TASK DIRECTIONS. Report back each line of the records that contains the string "times".

Start of PROVIDED ENTRIES

-- ==== Sys2Proof/Machine/Num.lean ====
section
/-! DEFINITION. The number formats of R34 to R51: decoding a code to an exact value, the one rounding of R41, conversions,
FP32 arithmetic, MX and K4 quantisation, and the lane's block result. Everything is exact integer arithmetic with a power of
two, narrowed once at the end. -/
namespace Sys2Proof.Machine

/-- Mantissa bits of a format. -/
def fmtMant : Fmt → Nat
  | .e2m1 => 1 | .e2m3 => 3 | .e3m2 => 2 | .e4m3 => 3 | .e5m2 => 2 | .bf16 => 7 | .fp16 => 10 | .fp32 => 23
  | .int8 => 0 | .k4 => 0

/-- Exponent bits of a format. -/
def fmtExp : Fmt → Nat
  | .e2m1 => 2 | .e2m3 => 2 | .e3m2 => 3 | .e4m3 => 4 | .e5m2 => 5 | .bf16 => 8 | .fp16 => 5 | .fp32 => 8
  | .int8 => 0 | .k4 => 0

/-- Exponent bias of a format. -/
def fmtBias : Fmt → Int
  | .e2m1 => 1 | .e2m3 => 1 | .e3m2 => 3 | .e4m3 => 7 | .e5m2 => 15 | .bf16 => 127 | .fp16 => 15 | .fp32 => 127
  | .int8 => 0 | .k4 => 0

/-- Element width in bits (R34). -/
def fmtBits : Fmt → Nat
  | .e2m1 => 4 | .e2m3 => 6 | .e3m2 => 6 | .e4m3 => 8 | .e5m2 => 8 | .bf16 => 16 | .fp16 => 16 | .fp32 => 32
  | .int8 => 8 | .k4 => 4

/-- Exponent of the smallest subnormal. -/
def fmtQmin (f : Fmt) : Int := 1 - fmtBias f - fmtMant f

/-- Magnitude code of the largest finite value (R34). -/
def fmtMax : Fmt → Nat
  | .e2m1 => 0x7 | .e2m3 => 0x1F | .e3m2 => 0x1F | .e4m3 => 0x7E | .e5m2 => 0x7B | .bf16 => 0x7F7F | .fp16 => 0x7BFF
  | .fp32 => 0x7F7FFFFF | .int8 => 127 | .k4 => 7

/-- The canonical NaN a format is written with (R35). -/
def fmtNaN : Fmt → Nat
  | .e4m3 => 0x7F | .e5m2 => 0x7F | .bf16 => 0x7FC0 | .fp16 => 0x7E00 | .fp32 => 0x7FC00000 | _ => 0

/-- Two's complement of an n-bit code. -/
def signedOf (n code : Nat) : Int :=
  if code % 2 ^ n < 2 ^ (n - 1) then (code % 2 ^ n : Nat) else (code % 2 ^ n : Nat) - (2 ^ n : Nat)

/-- An integer times a power of two, as a value. -/
def valOfInt (x : Int) (e : Int) : Val := .fin (decide (x < 0)) x.natAbs e

/-- The exact value of a code (R34). -/
def decodeFmt (f : Fmt) (code : Nat) : Val :=
  match f with
  | .int8 => valOfInt (signedOf 8 code) (-6)
  | .k4 => valOfInt (signedOf 4 code) 0
  | _ =>
    let mb := fmtMant f
    let eb := fmtExp f
    let neg := code.testBit (eb + mb)
    let E := (code / 2 ^ mb) % 2 ^ eb
    let M := code % 2 ^ mb
    let allOnes := E == 2 ^ eb - 1
    match f with
    | .e4m3 =>
      if allOnes && M == 7 then .nan
      else if E == 0 then .fin neg M (fmtQmin f) else .fin neg (2 ^ mb + M) (fmtQmin f + (E - 1 : Nat))
    | .e5m2 | .bf16 | .fp16 | .fp32 =>
      if allOnes then (if M == 0 then .inf neg else .nan)
      else if E == 0 then .fin neg M (fmtQmin f) else .fin neg (2 ^ mb + M) (fmtQmin f + (E - 1 : Nat))
    | _ => if E == 0 then .fin neg M (fmtQmin f) else .fin neg (2 ^ mb + M) (fmtQmin f + (E - 1 : Nat))

/-- n ÷ d to the nearest integer, ties to even (R41). d is not zero. -/
def divNearest (n d : Nat) : Nat :=
  let q := n / d
  let r := n % d
  if 2 * r < d then q else if d < 2 * r then q + 1 else if q % 2 == 0 then q else q + 1

/-- m × 2^e to the nearest integer, ties to even. -/
def scaleNearest (m : Nat) (e : Int) : Nat :=
  if 0 ≤ e then m * 2 ^ e.toNat
  else if (Nat.log2 m : Nat) + 2 < -e then 0
  else divNearest m (2 ^ (-e).toNat)

/-- The magnitude code of m × 2^e rounded once (R41) to mb mantissa bits and smallest step 2^qmin, with no upper end: the
code of a value just above the largest finite one is one more than the largest code. -/
def roundMag (mb : Nat) (qmin : Int) (m : Nat) (e : Int) : Nat :=
  if m == 0 then 0
  else
    let q := max (e + (Nat.log2 m : Nat) - mb) qmin
    (q - qmin).toNat * 2 ^ mb + scaleNearest m (e - q)

/-- The sign bit of a format placed above its magnitude. -/
def withSign (f : Fmt) (neg : Bool) (mag : Nat) : Nat :=
  if neg then 2 ^ (fmtExp f + fmtMant f) + mag else mag

/-- A value converted to a stand-alone format (R42): FP32, BF16 and FP16 overflow to infinity, E4M3 and E5M2 saturate. -/
def encodeFmt (f : Fmt) (v : Val) : Nat :=
  match v with
  | .nan => fmtNaN f
  | .inf neg =>
    match f with
    | .e4m3 => withSign f neg 0x7E
    | .e5m2 => withSign f neg 0x7C
    | _ => withSign f neg (fmtMax f + 1)
  | .fin neg m e =>
    let mag := roundMag (fmtMant f) (fmtQmin f) m e
    if mag ≤ fmtMax f then withSign f neg mag
    else match f with
      | .fp32 | .bf16 | .fp16 => withSign f neg (fmtMax f + 1)
      | _ => withSign f neg (fmtMax f)

/-- FP32 word of a value. -/
def encF32 (v : Val) : BitVec 32 := BitVec.ofNat 32 (encodeFmt .fp32 v)

/-- Value of an FP32 word. -/
def decF32 (b : BitVec 32) : Val := decodeFmt .fp32 b.toNat

/-- A conversion to the same format is the identity but for NaN (R42); to another it rounds once. -/
def convertFmt (src dst : Fmt) (code : Nat) : Nat :=
  match decodeFmt src code with
  | .nan => fmtNaN dst
  | v => encodeFmt dst v

/-! ### Exact arithmetic on values -/

/-- The signed integer of a finite value at exponent e0 ≤ e. -/
def signedAt (neg : Bool) (m : Nat) (e e0 : Int) : Int :=
  let x : Int := (m * 2 ^ (e - e0).toNat : Nat)
  if neg then -x else x

/-- Exact sum (R51): opposite zeros and cancelling terms give +0, −0 + −0 gives −0, and opposite infinities give NaN. -/
def addVal (a b : Val) : Val :=
  match a, b with
  | .nan, _ => .nan
  | _, .nan => .nan
  | .inf x, .inf y => if x == y then .inf x else .nan
  | .inf x, _ => .inf x
  | _, .inf y => .inf y
  | .fin s m e, .fin t n f =>
    let e0 := min e f
    let z := signedAt s m e e0 + signedAt t n f e0
    if z == 0 then .fin (s && t && m == 0 && n == 0) 0 0 else valOfInt z e0

/-- The value with its sign turned. -/
def negVal : Val → Val
  | .nan => .nan
  | .inf s => .inf !s
  | .fin s m e => .fin (!s) m e

/-- Exact product; infinity × 0 is NaN. -/
def mulVal (a b : Val) : Val :=
  match a, b with
  | .nan, _ => .nan
  | _, .nan => .nan
  | .inf x, .inf y => .inf (x != y)
  | .inf x, .fin t n _ => if n == 0 then .nan else .inf (x != t)
  | .fin s m _, .inf y => if m == 0 then .nan else .inf (s != y)
  | .fin s m e, .fin t n f => .fin (s != t) (m * n) (e + f)

/-- Strictly below, on numbers; −0 and +0 are equal, and a NaN is below nothing. -/
def ltVal (a b : Val) : Bool :=
  match a, b with
  | .nan, _ => false
  | _, .nan => false
  | .inf x, .inf y => x && !y
  | .inf x, _ => x
  | _, .inf y => !y
  | .fin s m e, .fin t n f =>
    let e0 := min e f
    decide (signedAt s m e e0 < signedAt t n f e0)

/-- Zero of either sign. -/
def isZeroVal : Val → Bool
  | .fin _ m _ => m == 0
  | _ => false

/-- The sign of a value. -/
def signVal : Val → Bool
  | .nan => false
  | .inf s => s
  | .fin s _ _ => s

/-- Larger of two values (R90): NaN wins, and max(+0, −0) = +0. -/
def maxVal (a b : Val) : Val :=
  if a = .nan || b = .nan then .nan
  else if ltVal a b then b else if ltVal b a then a else if signVal a then b else a

/-- Smaller of two values (R90): NaN wins, and min(+0, −0) = −0. -/
def minVal (a b : Val) : Val :=
  if a = .nan || b = .nan then .nan
  else if ltVal a b then a else if ltVal b a then b else if signVal a then a else b

/-- FP32 addition, rounded once (R51). -/
def addF32 (a b : BitVec 32) : BitVec 32 := encF32 (addVal (decF32 a) (decF32 b))

/-- FP32 subtraction, rounded once. -/
def subF32 (a b : BitVec 32) : BitVec 32 := encF32 (addVal (decF32 a) (negVal (decF32 b)))

/-- FP32 multiplication, rounded once. -/
def mulF32 (a b : BitVec 32) : BitVec 32 := encF32 (mulVal (decF32 a) (decF32 b))

/-- BF16 addition of a memory-side adder (R51). -/
def addBf16 (a b : BitVec 16) : BitVec 16 :=
  BitVec.ofNat 16 (encodeFmt .bf16 (addVal (decodeFmt .bf16 a.toNat) (decodeFmt .bf16 b.toNat)))

/-- FP32 words that read as NaN, +infinity or −infinity. -/
def isNaN32 (b : BitVec 32) : Bool := decide (decF32 b = .nan)

/-- Negative infinity in FP32. -/
def negInf32 : BitVec 32 := 0xFF800000#32

/-! ### Blocks -/

/-- The E8M0 scale (R34): 2^(E−127), and 0xFF is NaN. -/
def decodeE8M0 (b : Byte) : Val := if b == 0xFF#8 then .nan else .fin false 1 (b.toNat - 127)

/-- The largest magnitude of a list of finite values, as m × 2^e; zero when all are zero. -/
def largestMag : List Val → Nat × Int
  | [] => (0, 0)
  | .fin _ m e :: r =>
    let p := largestMag r
    let e0 := min e p.2
    if p.1 * 2 ^ (p.2 - e0).toNat < m * 2 ^ (e - e0).toNat then (m, e) else p
  | _ :: r => largestMag r

/-- Whether every value is finite. -/
def allFinite : List Val → Bool
  | [] => true
  | .fin _ _ _ :: r => allFinite r
  | _ :: _ => false

/-- e(F) of R43. -/
def mxTop : Fmt → Int
  | .e2m1 => 2 | .e2m3 => 2 | .e3m2 => 4 | .e4m3 => 8 | .e5m2 => 15 | _ => 0

/-- One element of an MX block (R43 step 4): the value over 2^X, rounded and clamped. The flag says it was clamped. -/
def mxElement (f : Fmt) (X : Int) : Val → Nat × Bool
  | .fin neg m e =>
    match f with
    | .int8 =>
      let n := scaleNearest m (e - X + 6)
      if neg then (if 128 < n then (128, true) else ((256 - n) % 256, false))
      else (if 127 < n then (127, true) else (n, false))
    | _ =>
      let mag := roundMag (fmtMant f) (fmtQmin f) m (e - X)
      if mag ≤ fmtMax f then (withSign f neg mag, false) else (withSign f neg (fmtMax f), true)
  | _ => (0, false)

/-- MX quantisation (R43): the scale byte, the element codes, and whether an element saturated. -/
def mxQuant (f : Fmt) (vs : List Val) : Byte × List Nat × Bool :=
  if !allFinite vs then (0xFF#8, vs.map fun _ => 0, false)
  else
    let a := largestMag vs
    if a.1 == 0 then (0x00#8, vs.map fun _ => 0, false)
    else
      let X := max (-127) (min 127 (a.2 + (Nat.log2 a.1 : Nat) - mxTop f))
      let es := vs.map (mxElement f X)
      (BitVec.ofInt 8 (X + 127), es.map (·.1), es.any (·.2))

/-- Whether 7 × s ≥ a for the E4M3 code of s. -/
def k4Covers (a : Nat × Int) (code : Nat) : Bool :=
  match decodeFmt .e4m3 code with
  | .fin _ m e =>
    let e0 := min e a.2
    decide (a.1 * 2 ^ (a.2 - e0).toNat ≤ 7 * m * 2 ^ (e - e0).toNat)
  | _ => false

/-- y ÷ s to the nearest integer and clamped (R40 step 4). s is positive and finite. -/
def k4Code (s : Val) : Val → Nat
  | .fin neg m e =>
    match s with
    | .fin _ n f =>
      let e0 := min e f
      let q := divNearest (m * 2 ^ (e - e0).toNat) (n * 2 ^ (f - e0).toNat)
      if neg then (16 - min q 8) % 16 else min q 7
    | _ => 0
  | _ => 0

/-- K4 quantisation of a block (R40): the E4M3 scale and the codes. -/
def k4Quant (vs : List Val) : Byte × List Nat :=
  if !allFinite vs then (0x7F#8, vs.map fun _ => 0)
  else
    let a := largestMag vs
    if a.1 == 0 then (0x00#8, vs.map fun _ => 0)
    else
      let code := ((List.range 0x7E).map (· + 1)).find? (k4Covers a)
      let sc := code.getD 0x7E
      (BitVec.ofNat 8 sc, vs.map (k4Code (decodeFmt .e4m3 sc)))

/-- The exact value of a K4 element (R38, R39): code × s, with a zero code giving +0 unless the scale is NaN. -/
def k4Value (scale : Byte) (code : Nat) : Val :=
  match decodeFmt .e4m3 scale.toNat with
  | .nan => .nan
  | s => let v := mulVal s (decodeFmt .k4 code)
         if isZeroVal v then .fin false 0 0 else v

/-! ### The lane -/

/-- A block operand: the 32 element values before scaling, whether the elements are K4 codes, and the block scale (1 for
BF16 and FP16, R44). -/
structure BlockOp where
  elems : List Val
  k4 : Bool
  scale : Val

/-- Value of an element for the special-value tests of R47: the code with its block scale applied. -/
def scaledElem (b : BlockOp) (x : Val) : Val :=
  match b.scale with
  | .nan => .nan
  | s => if b.k4 && (isZeroVal s || isZeroVal x) then .fin false 0 0
         else match x with
           | .inf neg => .inf (neg != signVal s)
           | _ => mulVal x s

/-- Sum of signed integers, each m × 2^e brought to exponent e0 ≤ e. -/
def sumAt (e0 : Int) : List Val → Int
  | [] => 0
  | .fin s m e :: r => signedAt s m e e0 + sumAt e0 r
  | _ :: r => sumAt e0 r

/-- The smallest exponent among the finite values. -/
def lowExp : List Val → Int
  | [] => 0
  | [.fin _ _ e] => e
  | .fin _ _ e :: r => min e (lowExp r)
  | _ :: r => lowExp r

/-- Exponent of the leading bit of the largest nonzero product, none when all are zero. -/
def leadExp : List Val → Option Int
  | [] => none
  | .fin _ m e :: r =>
    if m == 0 then leadExp r
    else match leadExp r with
      | none => some (e + (Nat.log2 m : Nat))
      | some p => some (max p (e + (Nat.log2 m : Nat)))
  | _ :: r => leadExp r

/-- Truncates the magnitude of a product to a multiple of 2^w (R46). -/
def truncTo (w : Int) : Val → Val
  | .fin s m e => if w ≤ e then .fin s m e else .fin s (m / 2 ^ (w - e).toNat) w
  | v => v

/-- The block accumulator (R45 exact, R46 aligned) of the products, as an exact value. -/
def blockSum (aligned : Bool) (ps : List Val) : Val :=
  if aligned then
    match leadExp ps with
    | none => .fin false 0 0
    | some p => let w := p - 41
                valOfInt (sumAt w ((ps.map (truncTo w)))) w
  else let e0 := lowExp ps
       valOfInt (sumAt e0 ps) e0

/-- The special-value outcome of R47 for one pair of scaled elements. -/
def pairSpecial (x y : Val) : Option Val :=
  match mulVal x y with
  | .nan => some .nan
  | .inf s => some (.inf s)
  | _ => none

/-- The special outcome of a block: NaN if any pair gives NaN or both infinities occur, else an infinity, else none. -/
def blockSpecial (sp : List Val) : Option Val :=
  if sp.any (· = .nan) then some .nan
  else if sp.any (· = .inf false) && sp.any (· = .inf true) then some .nan
  else sp.head?

/-- The block result before rounding (R45–R47): the accumulator times both scales. An exact zero is +0. -/
def blockVal (aligned : Bool) (a w : BlockOp) : Val :=
  let pairs := a.elems.zip w.elems
  match blockSpecial (pairs.filterMap fun p => pairSpecial (scaledElem a p.1) (scaledElem w p.2)) with
  | some v => v
  | none =>
    let v := mulVal (mulVal (blockSum aligned (pairs.map fun p => mulVal p.1 p.2)) a.scale) w.scale
    if isZeroVal v then .fin false 0 0 else v

/-- The block result, rounded once to FP32 (R47). -/
def blockResult (aligned : Bool) (a w : BlockOp) : BitVec 32 := encF32 (blockVal aligned a w)

/-- Aligned accumulation (R44): some operand is E5M2, BF16 or FP16. -/
def pairAligned (a w : Fmt) : Bool :=
  let wide := fun f => f = .e5m2 || f = .bf16 || f = .fp16
  wide a || wide w

/-- Cycles per 32-element block (R44). -/
def pairCycles (a w : Fmt) : Nat :=
  let is16 := fun f => f = Fmt.bf16 || f = .fp16
  let is4 := fun f => f = Fmt.e2m1 || f = .k4
  if is16 a || is16 w then 4 else if is4 a && is4 w then 1 else 2

/-- Whether a format carries a block scale. -/
def fmtScaled : Fmt → Bool
  | .bf16 | .fp16 | .fp32 => false
  | _ => true

/-- Block stride in bytes (R59): 4 bytes per bit of element width. -/
def blockStride (f : Fmt) : Nat := 4 * fmtBits f

/-- Format codes of R75. -/
def fmtOfCode : Nat → Option Fmt
  | 0 => some .e2m1 | 1 => some .e2m3 | 2 => some .e3m2 | 3 => some .e4m3 | 4 => some .e5m2 | 5 => some .int8
  | 6 => some .k4 | 8 => some .bf16 | 9 => some .fp16 | 10 => some .fp32
  | _ => none

/-- The 32 element values of a block whose codes are one little-endian number (R37). -/
def blockElems (f : Fmt) (codes : Nat) : List Val :=
  (List.range 32).map fun i => decodeFmt f ((codes / 2 ^ (fmtBits f * i)) % 2 ^ fmtBits f)

/-- The scale of a block in its format: E8M0 for MX, E4M3 for K4, 1 for BF16, FP16 and FP32. -/
def blockScale (f : Fmt) (b : Byte) : Val :=
  match f with
  | .k4 => decodeFmt .e4m3 b.toNat
  | .bf16 | .fp16 | .fp32 => .fin false 1 0
  | _ => decodeE8M0 b

/-- A block operand from its packed codes and scale byte. -/
def blockOp (f : Fmt) (codes : Nat) (scale : Byte) : BlockOp :=
  { elems := blockElems f codes, k4 := decide (f = .k4), scale := blockScale f scale }

/-- Element codes packed from the lowest address upward (R37), as one little-endian number. -/
def packCodes (bits : Nat) : List Nat → Nat
  | [] => 0
  | x :: r => x % 2 ^ bits + 2 ^ bits * packCodes bits r

end Sys2Proof.Machine
end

End of PROVIDED ENTRIES

TASK RESPONSE.
/-- An integer times a power of two, as a value. -/
/-- The block result before rounding (R45–R47): the accumulator times both scales. An exact zero is +0. -/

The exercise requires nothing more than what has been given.